And regardless, this has nothing to do with the assertion that Tramiel era Atari should be considered "real Atari".

 

true they were in bad shape, but they had already been through restructuring and the bleeding would have stopped at some point. They had been a cash cow before that so I guess it's a matter of how much patience Warner would have for things to turn around. Remember that Warner was unable to sell the "Atari Games" arcade division, but they didn't dismantle it and kept it for many years after.

 

Console sales picked up shortly after Tramiel bought Atari. Remember Tramiel had little interest in selling consoles. They've said they decided to get back into the console business after they unexpectedly sold many more 2600s than anticipated. This sales would have still happened under Warner, but they would have some advantages:

1. all their competitors exited the market,

2. they probably wouldn't have the GCC contract issue and would have been ready to sell 7800s as early as 1984 as planned before Nintendo became a threat.

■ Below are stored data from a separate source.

/-- The probe of a place that will be written: every page is translated with kind write, before anything is read
(R130; 44_string_io.md R504). The physical addresses of its bytes. -/
def accProbe (la : W32) (n : Nat) : M (List W32) := do
  let s ← get
  translateSpan la n .write s.user

/-- What the read of a read-modify-write holds until the write: the value, and the addresses its probe answered. -/
structure Held where
  val : W32
  places : List W32
deriving DecidableEq, Repr, Inhabited

/-- MemReadW(addr, n): every page is translated with kind write, then the bytes are read (R130). -/
def accReadW (la : W32) (n : Nat) : M Held := do
  let as ← accProbe la n
  let v ← physReadAt as
  pure { val := v, places := as }

/-- The translation of a MemWrite whose place was probed: made again as R128 writes it, but it cannot raise (R130;
44_string_io.md R504): where it would, the addresses of the probe stand and nothing has changed. DESIGN CHOICE,
log 18. -/
def translateProbed (la : W32) (n : Nat) (as : List W32) : M (List W32) := fun s =>
  match translateSpan la n .write s.user s with
  | .error (.raise _) _ => .ok as s
  | r => r

/-- The MemWrite(addr, n, v) that follows a probe of the same place, which answered the addresses given (R128, R130;
44_string_io.md R504). -/
def accWriteProbed (la : W32) (n : Nat) (as : List W32) (v : W32) : M Unit := do
  let bs ← translateProbed la n as
  physWriteEach bs (bytesOf n v)

/-- SysRead(addr, n) (R131). -/
def sysRead (la : W32) (n : Nat) : M W32 := linRead la n false

/-- SysWrite(addr, n, v) (R131). -/
def sysWrite (la : W32) (n : Nat) (v : W32) : M Unit := linWrite la n v false

/-! ### The I/O ports -/

/-- The slot of a port (R196). -/
def portSlot (port : W16) : BitVec 10 := port.extractLsb' 0 10

/-- The read handlers of a width. -/
def PortTables.reads (t : PortTables) : Width → List (BitVec 10)
  | .w8 => t.r8
  | .w16 => t.r16
  | .w32 => t.r32

/-- The write handlers of a width. -/
def PortTables.writes (t : PortTables) : Width → List (BitVec 10)
  | .w8 => t.w8
  | .w16 => t.w16
  | .w32 => t.w32

/-- IoCheck() (R195). -/
def ioCheck : M Unit := do
  let s ← get
  raiseIf (s.iopl.ult s.cpl) (.gp 0#32)

/-- A registered read handler is called; what it answers is the platform's (R196, R718). -/
def callReadHandler (port : W16) (w : Width) : M W32 := do
  let s ← get
  let h := PlatEvent.portRead port w :: s.history
  upd fun s => s.setPlatform h (Config.irqAfter h)
  pure (truncW w (Config.portAnswer s.history port w))

/-- A registered write handler is called (R197, R718). -/
def callWriteHandler (port : W16) (w : Width) (v : W32) : M Unit := do
  let s ← get
  let h := PlatEvent.portWrite port w (truncW w v) :: s.history
  upd fun s => s.setPlatform h (Config.irqAfter h)

/-- A byte read of a port; with no handler it reads all ones (R196). -/
def portReadByte (port : W16) : M W32 := do
  let s ← get
  bif s.ports.r8.contains (portSlot port) then callReadHandler port .w8 else pure 0xFF#32

/-- PortRead(port, n), decomposed into byte reads in ascending order where no handler of the width is registered
(R196). -/
def portRead (port : W16) (w : Width) : M W32 := do
  let s ← get
  bif (s.ports.reads w).contains (portSlot port) then callReadHandler port w
  else do
    match w with
    | .w8 => portReadByte port
    | .w16 => do
      let b0 ← portReadByte port
      let b1 ← portReadByte (port + 1#16)
      pure (b0 ||| (b1 <<< 8))
    | .w32 => do
      let b0 ← portReadByte port
      let b1 ← portReadByte (port + 1#16)
      let b2 ← portReadByte (port + 2#16)
      let b3 ← portReadByte (port + 3#16)
      pure (b0 ||| (b1 <<< 8) ||| (b2 <<< 16) ||| (b3 <<< 24))

/-- A byte write to a port; with no handler it does nothing (R197). -/
def portWriteByte (port : W16) (v : W32) : M Unit := do
  let s ← get
  bif s.ports.w8.contains (portSlot port) then callWriteHandler port .w8 v else pure ()

/-- PortWrite(port, n, v), decomposed in ascending order where no handler of the width is registered (R197). -/
def portWrite (port : W16) (w : Width) (v : W32) : M Unit := do
  let s ← get
  bif (s.ports.writes w).contains (portSlot port) then callWriteHandler port w v
  else do
    match w with
    | .w8 => portWriteByte port v
    | .w16 => do
      portWriteByte port v
      portWriteByte (port + 1#16) (v >>> 8)
    | .w32 => do
      portWriteByte port v
      portWriteByte (port + 1#16) (v >>> 8)
      portWriteByte (port + 2#16) (v >>> 16)
      portWriteByte (port + 3#16) (v >>> 24)

/-- The state after IntAck(), and the vector it returned (R701, R716). -/
def State.intAck (s : State) : State × Byte :=
  let h := PlatEvent.ack :: s.history
  (s.setPlatform h (Config.irqAfter h), Config.ackVector s.history)

/-! ### Descriptors and selector loading -/

/-- ec(sel) = zext_32(sel & 0xFFFC) (R178, R654). -/
def ecSel (sel : W16) : W32 := (sel &&& 0xFFFC#16).setWidth 32

/-- The selector is null (R178). -/
def selNull (sel : W16) : Bool := (sel &&& 0xFFFC#16) == 0#16

/-- RPL, bits 1:0 of a selector (R178). -/
def selRpl (sel : W16) : BitVec 2 := sel.extractLsb' 0 2

/-- A selector with its RPL bits replaced. -/
def selWithRpl (sel : W16) (n : BitVec 2) : W16 := (sel &&& 0xFFFC#16) ||| n.setWidth 16

/-- A descriptor as read: its two dwords and the linear address it stands at (R176, R179). -/
structure Desc where
  e1 : W32
  e2 : W32
  addr : W32
deriving DecidableEq, Repr

/-- DPL, bits 14:13 of the high dword (R176). -/
def dplOf (e2 : W32) : BitVec 2 := e2.extractLsb' 13 2

/-- The type of a system descriptor, bits 11:8 of the high dword (R177). -/
def sysTypeOf (e2 : W32) : BitVec 4 := e2.extractLsb' 8 4

/-- DescBase(e1, e2) (R176). -/
def descBase (e1 e2 : W32) : W32 :=
  (e2.extractLsb' 24 8 ++ e2.extractLsb' 0 8 : BitVec 16) ++ e1.extractLsb' 16 16

/-- DescLimit(e1, e2) (R176). -/
def descLimit (e1 e2 : W32) : W32 :=
  let raw : W32 := (e2.extractLsb' 16 4 ++ e1.extractLsb' 0 16 : BitVec 20).setWidth 32
  bif e2.getLsbD 23 then (raw <<< 12) ||| 0xFFF#32 else raw

/-- DescRead(sel); none is NONE (R179). -/
def descRead (sel : W16) : M (Option Desc) := do
  let s ← get
  let tb := bif sel.getLsbD 2 then s.segs.ldtr.base else s.gdtr.base
  let tl := bif sel.getLsbD 2 then s.segs.ldtr.limit else s.gdtr.limit
  let idx : W32 := (sel &&& 0xFFF8#16).setWidth 32
  bif Nat.blt tl.toNat (idx.toNat + 7) then pure none
  else do
    let a := tb + idx
    let e1 ← sysRead a 4
    let e2 ← sysRead (a + 4#32) 4
    pure (some { e1 := e1, e2 := e2, addr := a })

/-- DescRead with an exception where the answer is NONE. -/
def descReadOr (sel : W16) (e : Exc) : M Desc := do
  let d ← descRead sel
  match d with
  | some d => pure d
  | none => raise e

/-- SetSeg(s, sel, base, limit, rights) (R180). -/
def setSeg (n : Sreg) (sel : W16) (base limit rights : W32) : M Unit :=
  upd fun s => s.setSegReg n { sel := sel, base := base, limit := limit, rights := rights }

/-- SetSeg from a descriptor that has been marked accessed. -/
def setSegFrom (n : Sreg) (sel : W16) (d : Desc) : M Unit :=
  setSeg n sel (descBase d.e1 d.e2) (descLimit d.e1 d.e2) (d.e2 ||| 0x100#32)

/-- MarkAccessed(a, e2) (46_segment_far.md R560). -/
def markAccessed (d : Desc) : M Unit :=
  bif !d.e2.getLsbD 8 then sysWrite (d.addr + 4#32) 4 (d.e2 ||| 0x100#32) else pure ()

/-- LoadSeg(s, sel) in real-address mode (R181). -/
def loadSegReal (n : Sreg) (sel : W16) : M Unit :=
  setSeg n sel (sel.setWidth 32 <<< 4) 0x0000FFFF#32 Config.realModeRights

/-- LoadSeg(s, sel) in protected mode for ES, DS, FS, GS (R182). -/
def loadSegData (n : Sreg) (sel : W16) : M Unit := do
  bif selNull sel then setSeg n sel 0#32 0#32 0#32
  else do
    let s ← get
    let d ← descReadOr sel (.gp (ecSel sel))
    raiseIf (!d.e2.getLsbD 12) (.gp (ecSel sel))
    raiseIf (d.e2.getLsbD 11 && !d.e2.getLsbD 9) (.gp (ecSel sel))
    raiseIf ((!d.e2.getLsbD 11 || !d.e2.getLsbD 10)
      && ((dplOf d.e2).ult s.cpl || (dplOf d.e2).ult (selRpl sel))) (.gp (ecSel sel))
    raiseIf (!d.e2.getLsbD 15) (.np (ecSel sel))
    markAccessed d
    setSegFrom n sel d

/-- LoadSeg(SS, sel) in protected mode (R183). -/
def loadSegStack (sel : W16) : M Unit := do
  raiseIf (selNull sel) (.gp 0#32)
  let s ← get
  let d ← descReadOr sel (.gp (ecSel sel))
  raiseIf (!d.e2.getLsbD 12) (.gp (ecSel sel))
  raiseIf (d.e2.getLsbD 11 || !d.e2.getLsbD 9) (.gp (ecSel sel))
  raiseIf (selRpl sel != s.cpl || dplOf d.e2 != s.cpl) (.gp (ecSel sel))
  raiseIf (!d.e2.getLsbD 15) (.ss (ecSel sel))
  markAccessed d
  setSegFrom .ss sel d

/-- LoadSeg(s, sel) for a register that an instruction names (R181 to R184). -/
def loadSeg (n : Sreg) (sel : W16) : M Unit := do
  let s ← get
  bif !s.pe then loadSegReal n sel
  else bif n == .ss then loadSegStack sel
  else loadSegData n sel

/-! ### The stack -/

/-- A linear address in the current stack segment, the offset reduced by StackMask. -/
def State.stackLin (s : State) (off : W32) : W32 := s.lin .ss (off &&& s.stackMask)

/-- Push(w, v) (40_data_movement.md R316). -/
def push (w : Width) (v : W32) : M Unit := do
  let s ← get
  let new := (s.regs.esp - BitVec.ofNat 32 w.bytes) &&& s.stackMask
  accWrite (s.lin .ss new) w.bytes v
  upd fun s' => s'.setReg .w32 .esp (maskedInto s.stackMask s.regs.esp new)

/-- Pop(w) (40_data_movement.md R317). -/
def pop (w : Width) : M W32 := do
  let s ← get
  let v ← accRead (s.stackLin s.regs.esp) w.bytes
  upd fun s' => s'.setReg .w32 .esp (maskedInto s.stackMask s.regs.esp (s.regs.esp + BitVec.ofNat 32 w.bytes))
  pure v

/-- Write a list of values, each n bytes, at descending offsets from a stack pointer in a segment at a base with a
mask; `sys` says that the writes are system writes. The last offset used is the answer (R673, R580). -/
def pushList (sys : Bool) (base mask : W32) (n : Nat) : W32 → List W32 → M W32
  | p, [] => pure p
  | p, v :: vs => do
    let p' := (p - BitVec.ofNat 32 n) &&& mask
    bif sys then sysWrite (base + p') n v else accWrite (base + p') n v
    pushList sys base mask n p' vs

/-! ### Taking an exception or an interrupt -/

/-- DeliverReal(vector, return_pc) (R671). -/
def deliverReal (vector : Byte) (ret : W32) : M Unit := do
  let s ← get
  let t : W32 := vector.setWidth 32 <<< 2
  raiseIf (Nat.blt s.idtr.limit.toNat (t.toNat + 3)) (.gp ((vector.setWidth 32 <<< 3) + 2#32))
  let off ← sysRead (s.idtr.base + t) 2
  let sel ← sysRead (s.idtr.base + t + 2#32) 2
  accWrite (s.stackLin (s.regs.esp - 2#32)) 2 (flagsRead s)
  accWrite (s.stackLin (s.regs.esp - 4#32)) 2 (s.segs.cs.sel.setWidth 32)
  accWrite (s.stackLin (s.regs.esp - 6#32)) 2 ret
  upd fun s' => s'.setReg .w32 .esp (maskedInto s.stackMask s.regs.esp (s.regs.esp - 6#32))
  upd fun s' => s'.setSys (s'.eflagsSys &&& ~~~0x00000300#32)
  loadSegReal .cs (sel.setWidth 16)
  upd fun s' => s'.setPc (truncW .w16 off)

/-- What InnerStack answers (R676). -/
structure InnerSS where
  nss : W16
  nesp : W32
  desc : Desc
deriving DecidableEq, Repr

3. they possibly wouldn't have bungled the Amiga deal, and their post07800 console could be Amiga-chipset based as planned, and not the cheaply-conceived XEGS.

 

There's a good chance under Warner, Atari would have put up a much bigger fight against Nintendo, assuming they weren't selling NES themselves. If SMB started moving units, Atari would have funded a major IP to counter it, because market share is at stake. Warner has the resources to do this, and market it properly. Tramiel did everything on the cheap and could not have pulled that off.

 

Warner Atari would also have exclusive home rights to arcade games like Gauntlet, Marble Madness, Road Blasters, and all the other late 80s / early 90s arcade games. There likely wouldn't have been a Tengen label.

 

Also I think Warner would have likely discontinued the computer business much sooner than Tramiel did, it was clear in the late 80s that everything was going PC.

 

So I just don't believe Tramiel was the best deal Atari could have gotten. He chased a declining computer biz while missing the boat on a booming console biz, which by all rights Atari should have been positioned to be dominant.

 

But anyway, I never said Tramiel wasn't legit Atari. I just said the current owner is just as legit as he was, since Tramiel essentially formed a new company from the wreckage.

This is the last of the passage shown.